Instruction for the entries that follow: retype exactly the lines from the line with "def HLK_STAT_FENCED : Field" to the line with "def HLK_STAT_TIME_ERR : Field", both included, and omit all others.

___ Input material

/-! Page 0x19 HLK: R75 and R481 (19_redundant_pair.md), R482 (19_redundant_pair.md). -/

def HLK_LOCK_LOCK : Field := ⟨0x6401C, 0x0, 0, 1, .rwk, 0, 0, 1, [], false⟩
def HLK_LOCK_STICKY : Field := ⟨0x6401C, 0x0, 1, 1, .rw, 0, 0, 1, [], false⟩
def HLK_CFGCRC_CRC : Field := ⟨0x64018, 0x0, 0, 32, .ro, 0, 0, 1, [], false⟩
def HLK_CTRL_EN : Field := ⟨0x64008, 0x0, 0, 1, .rwk, 1, 0, 1, [], false⟩
def HLK_STAT_LINK_UP : Field := ⟨0x6400C, 0x0, 0, 1, .ro, 0, 0, 1, [], false⟩
def HLK_STAT_PARTNER_LOST : Field := ⟨0x6400C, 0x0, 1, 1, .ro, 0, 0, 1, [], false⟩
def HLK_STAT_REGISTRAR_LOST : Field := ⟨0x6400C, 0x0, 2, 1, .ro, 0, 0, 1, [], false⟩
def HLK_STAT_FENCED : Field := ⟨0x6400C, 0x0, 3, 1, .ro, 0, 0, 1, [], false⟩
def HLK_STAT_SYNCING : Field := ⟨0x6400C, 0x0, 4, 1, .ro, 0, 0, 1, [], false⟩
def HLK_STAT_CFG_DIVERGED : Field := ⟨0x6400C, 0x0, 5, 1, .ro, 0, 0, 1, [], false⟩
def HLK_STAT_TIME_ERR : Field := ⟨0x6400C, 0x0, 6, 1, .ro, 0, 0, 1, [], false⟩
def HLK_STAT_LOOP_DIV : Field := ⟨0x6400C, 0x0, 7, 1, .ro, 0, 0, 1, [], false⟩
def HLK_CFG_PREF : Field := ⟨0x64040, 0x0, 0, 1, .rwk, 0, 0, 1, [], false⟩
def HLK_CFG_AUTO_REVERT : Field := ⟨0x64040, 0x0, 1, 1, .rwk, 1, 0, 1, [], false⟩
def HLK_CFG_LOOP_ALIGN : Field := ⟨0x64040, 0x0, 2, 1, .rwk, 1, 0, 1, [], false⟩
def HLK_CFG_WIT_PATH : Field := ⟨0x64040, 0x0, 4, 2, .rwk, 0, 0, 1, [(0, 2)], false⟩
def HLK_CFG_STABLE_S : Field := ⟨0x64040, 0x0, 16, 16, .rwk, 60, 0, 1, [(10, 65535)], false⟩
def HLK_TIMING_LINK_TMO : Field := ⟨0x64044, 0x0, 0, 16, .rwk, 1000, 0, 1, [(200, 10000)], false⟩
def HLK_TIMING_FENCE_TMO : Field := ⟨0x64044, 0x0, 16, 16, .rwk, 1500, 0, 1, [(1, 65535)], false⟩
def HLK_WIT_TIME_POLL_US : Field := ⟨0x64048, 0x0, 0, 16, .rwk, 250, 0, 1, [(100, 1000)], false⟩
def HLK_WIT_TIME_HB_TMO : Field := ⟨0x64048, 0x0, 16, 16, .rwk, 2000, 0, 1, [(1, 65535)], false⟩
def HLK_MAP_PH_OWNER_B : Field := ⟨0x6404C, 0x0, 0, 16, .rwk, 0xff00, 0, 1, [], false⟩
def HLK_MAP_EF_EF_B : Field := ⟨0x64050, 0x0, 0, 8, .rwk, 240, 0, 1, [], false⟩
def HLK_MAP_EF_STR_B : Field := ⟨0x64050, 0x0, 8, 8, .rwk, 240, 0, 1, [], false⟩
def HLK_MAP_EF_RST_B : Field := ⟨0x64050, 0x0, 16, 8, .rwk, 240, 0, 1, [], false⟩
def HLK_MAP_RAIL_OWNER_B : Field := ⟨0x64054, 0x0, 0, 24, .rwk, 0xfff000, 0, 1, [], false⟩
def HLK_MAP_CH_OWNER_B : Field := ⟨0x64058, 0x0, 0, 16, .rwk, 0xff00, 0, 1, [], false⟩
def HLK_CMD_MIGRATE : Field := ⟨0x6405C, 0x0, 0, 1, .cmd, 0, 0, 1, [], false⟩
def HLK_CMD_REVERT : Field := ⟨0x6405C, 0x0, 1, 1, .cmd, 0, 0, 1, [], false⟩
def HLK_CMD_REJOIN : Field := ⟨0x6405C, 0x0, 2, 1, .cmd, 0, 0, 1, [], false⟩
def HLK_CMD_FENCE_SELF : Field := ⟨0x6405C, 0x0, 3, 1, .cmd, 0, 0, 1, [], false⟩
def HLK_STATE_JOIN : Field := ⟨0x64060, 0x0, 0, 3, .ro, 0, 0, 1, [], false⟩
def HLK_STATE_PRIMARY : Field := ⟨0x64060, 0x0, 3, 1, .ro, 0, 0, 1, [], false⟩
def HLK_STATE_PARTNER_HEARD : Field := ⟨0x64060, 0x0, 4, 1, .ro, 0, 0, 1, [], false⟩
def HLK_STATE_REG_HEARD : Field := ⟨0x64060, 0x0, 5, 1, .ro, 0, 0, 1, [], false⟩
def HLK_STATE_RESYNC_PCT : Field := ⟨0x64060, 0x0, 8, 8, .ro, 0, 0, 1, [], false⟩
def HLK_STATE_STABLE_LEFT : Field := ⟨0x64060, 0x0, 16, 16, .ro, 0, 0, 1, [], false⟩
def HLK_EPOCH_E : Field := ⟨0x64064, 0x0, 0, 32, .ro, 0, 0, 1, [], false⟩
def HLK_EPOCH_TICK_TICK : Field := ⟨0x64068, 0x0, 0, 32, .ro, 0, 0, 1, [], false⟩
def HLK_EPOCH_CAUSE_CAUSE : Field := ⟨0x6406C, 0x0, 0, 4, .ro, 0, 0, 1, [], false⟩
def HLK_EPOCH_CAUSE_MAP : Field := ⟨0x6406C, 0x0, 4, 2, .ro, 0, 0, 1, [], false⟩
def HLK_EPOCH_CAUSE_LATE : Field := ⟨0x6406C, 0x0, 8, 8, .ro, 0, 0, 1, [], false⟩
def HLK_EFF_PH_OWN : Field := ⟨0x64070, 0x0, 0, 16, .ro, 0, 0, 1, [], false⟩
def HLK_EFF_EF_EF : Field := ⟨0x64074, 0x0, 0, 8, .ro, 0, 0, 1, [], false⟩
def HLK_EFF_EF_STR : Field := ⟨0x64074, 0x0, 8, 8, .ro, 0, 0, 1, [], false⟩
def HLK_EFF_EF_RST : Field := ⟨0x64074, 0x0, 16, 8, .ro, 0, 0, 1, [], false⟩
def HLK_EFF_RAIL_OWN : Field := ⟨0x64078, 0x0, 0, 24, .ro, 0, 0, 1, [], false⟩
def HLK_EFF_CH_OWN : Field := ⟨0x6407C, 0x0, 0, 16, .ro, 0, 0, 1, [], false⟩
def HLK_PART_ACT : Field := ⟨0x64080, 0x0, 0, 16, .ro, 0, 0, 1, [], false⟩
def HLK_PART_JOIN : Field := ⟨0x64080, 0x0, 16, 3, .ro, 0, 0, 1, [], false⟩
def HLK_PTICK_LO_TICK_LO : Field := ⟨0x64084, 0x0, 0, 32, .ro, 0, 0, 1, [], false⟩
def HLK_PTICK_HI_TICK_HI : Field := ⟨0x64088, 0x0, 0, 32, .ro, 0, 0, 1, [], false⟩
def HLK_OFS_LO_OFS_LO : Field := ⟨0x6408C, 0x0, 0, 32, .ro, 0, 0, 1, [], false⟩
def HLK_OFS_HI_OFS_HI : Field := ⟨0x64090, 0x0, 0, 32, .ro, 0, 0, 1, [], false⟩
def HLK_TIME_STAT_ERR : Field := ⟨0x64094, 0x0, 0, 16, .ro, 0, 0, 1, [], false⟩
def HLK_TIME_STAT_ALIGNED : Field := ⟨0x64094, 0x0, 16, 1, .ro, 0, 0, 1, [], false⟩
def HLK_TIME_STAT_FOLLOWING : Field := ⟨0x64094, 0x0, 17, 1, .ro, 0, 0, 1, [], false⟩
def HLK_TIME_STAT_SLEWS : Field := ⟨0x64094, 0x0, 24, 8, .ro, 0, 0, 1, [], false⟩
def HLK_LINK_STAT_LOCKED : Field := ⟨0x64098, 0x0, 0, 1, .ro, 0, 0, 1, [], false⟩
def HLK_LINK_STAT_DOWNS : Field := ⟨0x64098, 0x0, 8, 8, .ro, 0, 0, 1, [], false⟩
def HLK_LINK_STAT_LAT_NS : Field := ⟨0x64098, 0x0, 16, 16, .ro, 0, 0, 1, [], false⟩
def HLK_LINK_ERR_CODE : Field := ⟨0x6409C, 0x0, 0, 16, .ro, 0, 0, 1, [], false⟩
def HLK_LINK_ERR_CRC : Field := ⟨0x6409C, 0x0, 16, 16, .ro, 0, 0, 1, [], false⟩
def HLK_TX_CNT_FRAMES : Field := ⟨0x640A0, 0x0, 0, 32, .ro, 0, 0, 1, [], false⟩
def HLK_RX_CNT_FRAMES : Field := ⟨0x640A4, 0x0, 0, 32, .ro, 0, 0, 1, [], false⟩
def HLK_RETX_COUNT : Field := ⟨0x640A8, 0x0, 0, 32, .ro, 0, 0, 1, [], false⟩
def HLK_NAK_LOCKED : Field := ⟨0x640AC, 0x0, 0, 16, .ro, 0, 0, 1, [], false⟩
def HLK_NAK_OTHER : Field := ⟨0x640AC, 0x0, 16, 16, .ro, 0, 0, 1, [], false⟩
def HLK_CFG_SEQ_SENT : Field := ⟨0x640B0, 0x0, 0, 16, .ro, 0, 0, 1, [], false⟩
def HLK_CFG_SEQ_APPLIED : Field := ⟨0x640B0, 0x0, 16, 16, .ro, 0, 0, 1, [], false⟩
def HLK_PART_CRC_CRC : Field := ⟨0x640B4, 0x0, 0, 32, .ro, 0, 0, 1, [], false⟩
def HLK_CFG_STAT_LOST_RACES : Field := ⟨0x640B8, 0x0, 0, 16, .ro, 0, 0, 1, [], false⟩
def HLK_CFG_STAT_REFUSED : Field := ⟨0x640B8, 0x0, 16, 16, .ro, 0, 0, 1, [], false⟩
def HLK_LOOP_DIV_LO_SLOTS : Field := ⟨0x640BC, 0x0, 0, 32, .ro, 0, 0, 1, [], false⟩
def HLK_LOOP_DIV_HI_SLOTS : Field := ⟨0x640C0, 0x0, 0, 32, .ro, 0, 0, 1, [], false⟩
def HLK_LOOP_STAT_LATE : Field := ⟨0x640C4, 0x0, 0, 16, .ro, 0, 0, 1, [], false⟩
def HLK_LOOP_STAT_CORRECTIONS : Field := ⟨0x640C4, 0x0, 16, 16, .ro, 0, 0, 1, [], false⟩
def HLK_WIT_STAT_RX : Field := ⟨0x640C8, 0x0, 0, 16, .ro, 0, 0, 1, [], false⟩
def HLK_WIT_STAT_BAD : Field := ⟨0x640C8, 0x0, 16, 16, .ro, 0, 0, 1, [], false⟩
def HLK_WIT_LAST_TYPE : Field := ⟨0x640CC, 0x0, 0, 8, .ro, 0, 0, 1, [], false⟩
def HLK_WIT_LAST_FROM : Field := ⟨0x640CC, 0x0, 8, 2, .ro, 0, 0, 1, [], false⟩
def HLK_WIT_LAST_SEQ : Field := ⟨0x640CC, 0x0, 16, 16, .ro, 0, 0, 1, [], false⟩
def HLK_REG_VIEW_A : Field := ⟨0x640D0, 0x0, 0, 2, .ro, 0, 0, 1, [], false⟩
def HLK_REG_VIEW_B : Field := ⟨0x640D0, 0x0, 4, 2, .ro, 0, 0, 1, [], false⟩
def HLK_REG_VIEW_PRIMARY_B : Field := ⟨0x640D0, 0x0, 8, 1, .ro, 0, 0, 1, [], false⟩
def HLK_CNT_FAILOVERS : Field := ⟨0x640D4, 0x0, 0, 16, .ro, 0, 0, 1, [], false⟩
def HLK_CNT_REVERTS : Field := ⟨0x640D4, 0x0, 16, 16, .ro, 0, 0, 1, [], false⟩
def HLK_CNT2_FENCES : Field := ⟨0x640D8, 0x0, 0, 16, .ro, 0, 0, 1, [], false⟩
def HLK_CNT2_JOINS : Field := ⟨0x640D8, 0x0, 16, 16, .ro, 0, 0, 1, [], false⟩
def HLK_LAST_FAIL_TICK : Field := ⟨0x640DC, 0x0, 0, 32, .ro, 0, 0, 1, [], false⟩
def HLK_RESYNC_DONE : Field := ⟨0x640E0, 0x0, 0, 16, .ro, 0, 0, 1, [], false⟩
def HLK_RESYNC_TOTAL : Field := ⟨0x640E0, 0x0, 16, 16, .ro, 0, 0, 1, [], false⟩
def HLK_RESYNC_TIME_LAST : Field := ⟨0x640E4, 0x0, 0, 16, .ro, 0, 0, 1, [], false⟩
def HLK_RESYNC_TIME_MAX : Field := ⟨0x640E4, 0x0, 16, 16, .ro, 0, 0, 1, [], false⟩
def HLK_REG_EPOCH_E : Field := ⟨0x640E8, 0x0, 0, 32, .ro, 0, 0, 1, [], false⟩
def HLK_REG_LAST_A_TICK : Field := ⟨0x640EC, 0x0, 0, 32, .ro, 0, 0, 1, [], false⟩
def HLK_REG_LAST_B_TICK : Field := ⟨0x640F0, 0x0, 0, 32, .ro, 0, 0, 1, [], false⟩
def HLK_REG_CNT_EPOCHS : Field := ⟨0x640F4, 0x0, 0, 16, .ro, 0, 0, 1, [], false⟩
def HLK_REG_CNT_FENCES : Field := ⟨0x640F4, 0x0, 16, 16, .ro, 0, 0, 1, [], false⟩
def HLK_MIRROR_CTRL_CLASSES : Field := ⟨0x640F8, 0x0, 0, 5, .rwk, 31, 0, 1, [], false⟩
def HLK_LOOP_MASK_LO_SLOTS : Field := ⟨0x640FC, 0x0, 0, 32, .rwk, 0xffffffff, 0, 1, [], false⟩
def HLK_LOOP_MASK_HI_SLOTS : Field := ⟨0x64100, 0x0, 0, 32, .rwk, 0xffffffff, 0, 1, [], false⟩
def HLK_PAGE_EXCL_PAGES : Field := ⟨0x64104, 0x0, 0, 31, .rwk, 0x14000020, 0, 1, [], false⟩
def HLK_BEACON_AGE_TICKS : Field := ⟨0x64108, 0x0, 0, 32, .ro, 0xffffffff, 0, 1, [], false⟩
def HLK_OBJ_CNT_SENT : Field := ⟨0x6410C, 0x0, 0, 16, .ro, 0, 0, 1, [], false⟩
def HLK_OBJ_CNT_RECEIVED : Field := ⟨0x6410C, 0x0, 16, 16, .ro, 0, 0, 1, [], false⟩
def HLK_EST_CNT_SENT : Field := ⟨0x64110, 0x0, 0, 16, .ro, 0, 0, 1, [], false⟩
def HLK_EST_CNT_RECEIVED : Field := ⟨0x64110, 0x0, 16, 16, .ro, 0, 0, 1, [], false⟩
def HLK_CAT_CNT_SENT : Field := ⟨0x64114, 0x0, 0, 16, .ro, 0, 0, 1, [], false⟩
def HLK_CAT_CNT_RECEIVED : Field := ⟨0x64114, 0x0, 16, 16, .ro, 0, 0, 1, [], false⟩
def HLK_DOUBLE_COUNT : Field := ⟨0x64118, 0x0, 0, 16, .ro, 0, 0, 1, [], false⟩
def HLK_FENCE_CAUSE_CAUSE : Field := ⟨0x6411C, 0x0, 0, 4, .ro, 0, 0, 1, [], false⟩
def HLK_IEN_LINK_UP : Field := ⟨0x64010, 0x0, 0, 1, .rwk, 0, 0, 1, [], false⟩
def HLK_IEN_PARTNER_LOST : Field := ⟨0x64010, 0x0, 1, 1, .rwk, 0, 0, 1, [], false⟩
def HLK_IEN_REGISTRAR_LOST : Field := ⟨0x64010, 0x0, 2, 1, .rwk, 0, 0, 1, [], false⟩
def HLK_IEN_FENCED : Field := ⟨0x64010, 0x0, 3, 1, .rwk, 0, 0, 1, [], false⟩
def HLK_IEN_SYNCING : Field := ⟨0x64010, 0x0, 4, 1, .rwk, 0, 0, 1, [], false⟩
def HLK_IEN_CFG_DIVERGED : Field := ⟨0x64010, 0x0, 5, 1, .rwk, 0, 0, 1, [], false⟩
def HLK_IEN_TIME_ERR : Field := ⟨0x64010, 0x0, 6, 1, .rwk, 0, 0, 1, [], false⟩
def HLK_IEN_LOOP_DIV : Field := ⟨0x64010, 0x0, 7, 1, .rwk, 0, 0, 1, [], false⟩

def rowsHLKA : List RegRow := [
  ⟨0x64000, 0x0, 1, .s, [], [0x1000019]⟩,
  ⟨0x64004, 0x0, 1, .s, [], [0x38]⟩,
  ⟨0x64008, 0x0, 1, .c, [HLK_CTRL_EN], []⟩,
  ⟨0x6400C, 0x0, 1, .s, [HLK_STAT_LINK_UP, HLK_STAT_PARTNER_LOST, HLK_STAT_REGISTRAR_LOST, HLK_STAT_FENCED, HLK_STAT_SYNCING, HLK_STAT_CFG_DIVERGED, HLK_STAT_TIME_ERR, HLK_STAT_LOOP_DIV], []⟩,
  ⟨0x64010, 0x0, 1, .c, [HLK_IEN_LINK_UP, HLK_IEN_PARTNER_LOST, HLK_IEN_REGISTRAR_LOST, HLK_IEN_FENCED, HLK_IEN_SYNCING, HLK_IEN_CFG_DIVERGED, HLK_IEN_TIME_ERR, HLK_IEN_LOOP_DIV], []⟩,
  ⟨0x64014, 0x0, 1, .s, [], []⟩,
  ⟨0x64018, 0x0, 1, .s, [HLK_CFGCRC_CRC], []⟩,
  ⟨0x6401C, 0x0, 1, .c, [HLK_LOCK_LOCK, HLK_LOCK_STICKY], []⟩,
  ⟨0x64040, 0x0, 1, .c, [HLK_CFG_PREF, HLK_CFG_AUTO_REVERT, HLK_CFG_LOOP_ALIGN, HLK_CFG_WIT_PATH, HLK_CFG_STABLE_S], []⟩,
  ⟨0x64044, 0x0, 1, .c, [HLK_TIMING_LINK_TMO, HLK_TIMING_FENCE_TMO], []⟩,
  ⟨0x64048, 0x0, 1, .c, [HLK_WIT_TIME_POLL_US, HLK_WIT_TIME_HB_TMO], []⟩,
  ⟨0x6404C, 0x0, 1, .c, [HLK_MAP_PH_OWNER_B], []⟩,
  ⟨0x64050, 0x0, 1, .c, [HLK_MAP_EF_EF_B, HLK_MAP_EF_STR_B, HLK_MAP_EF_RST_B], []⟩,
  ⟨0x64054, 0x0, 1, .c, [HLK_MAP_RAIL_OWNER_B], []⟩,
  ⟨0x64058, 0x0, 1, .c, [HLK_MAP_CH_OWNER_B], []⟩,
  ⟨0x6405C, 0x0, 1, .k, [HLK_CMD_MIGRATE, HLK_CMD_REVERT, HLK_CMD_REJOIN, HLK_CMD_FENCE_SELF], []⟩,
  ⟨0x64060, 0x0, 1, .s, [HLK_STATE_JOIN, HLK_STATE_PRIMARY, HLK_STATE_PARTNER_HEARD, HLK_STATE_REG_HEARD, HLK_STATE_RESYNC_PCT, HLK_STATE_STABLE_LEFT], []⟩,
  ⟨0x64064, 0x0, 1, .s, [HLK_EPOCH_E], []⟩,
  ⟨0x64068, 0x0, 1, .s, [HLK_EPOCH_TICK_TICK], []⟩,
  ⟨0x6406C, 0x0, 1, .s, [HLK_EPOCH_CAUSE_CAUSE, HLK_EPOCH_CAUSE_MAP, HLK_EPOCH_CAUSE_LATE], []⟩,
  ⟨0x64070, 0x0, 1, .s, [HLK_EFF_PH_OWN], []⟩,
  ⟨0x64074, 0x0, 1, .s, [HLK_EFF_EF_EF, HLK_EFF_EF_STR, HLK_EFF_EF_RST], []⟩,
  ⟨0x64078, 0x0, 1, .s, [HLK_EFF_RAIL_OWN], []⟩,
  ⟨0x6407C, 0x0, 1, .s, [HLK_EFF_CH_OWN], []⟩]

______

◆ Output for this exercise
def HLK_STAT_FENCED : Field := ⟨0x6400C, 0x0, 3, 1, .ro, 0, 0, 1, [], false⟩
def HLK_STAT_SYNCING : Field := ⟨0x6400C, 0x0, 4, 1, .ro, 0, 0, 1, [], false⟩
def HLK_STAT_CFG_DIVERGED : Field := ⟨0x6400C, 0x0, 5, 1, .ro, 0, 0, 1, [], false⟩
def HLK_STAT_TIME_ERR : Field := ⟨0x6400C, 0x0, 6, 1, .ro, 0, 0, 1, [], false⟩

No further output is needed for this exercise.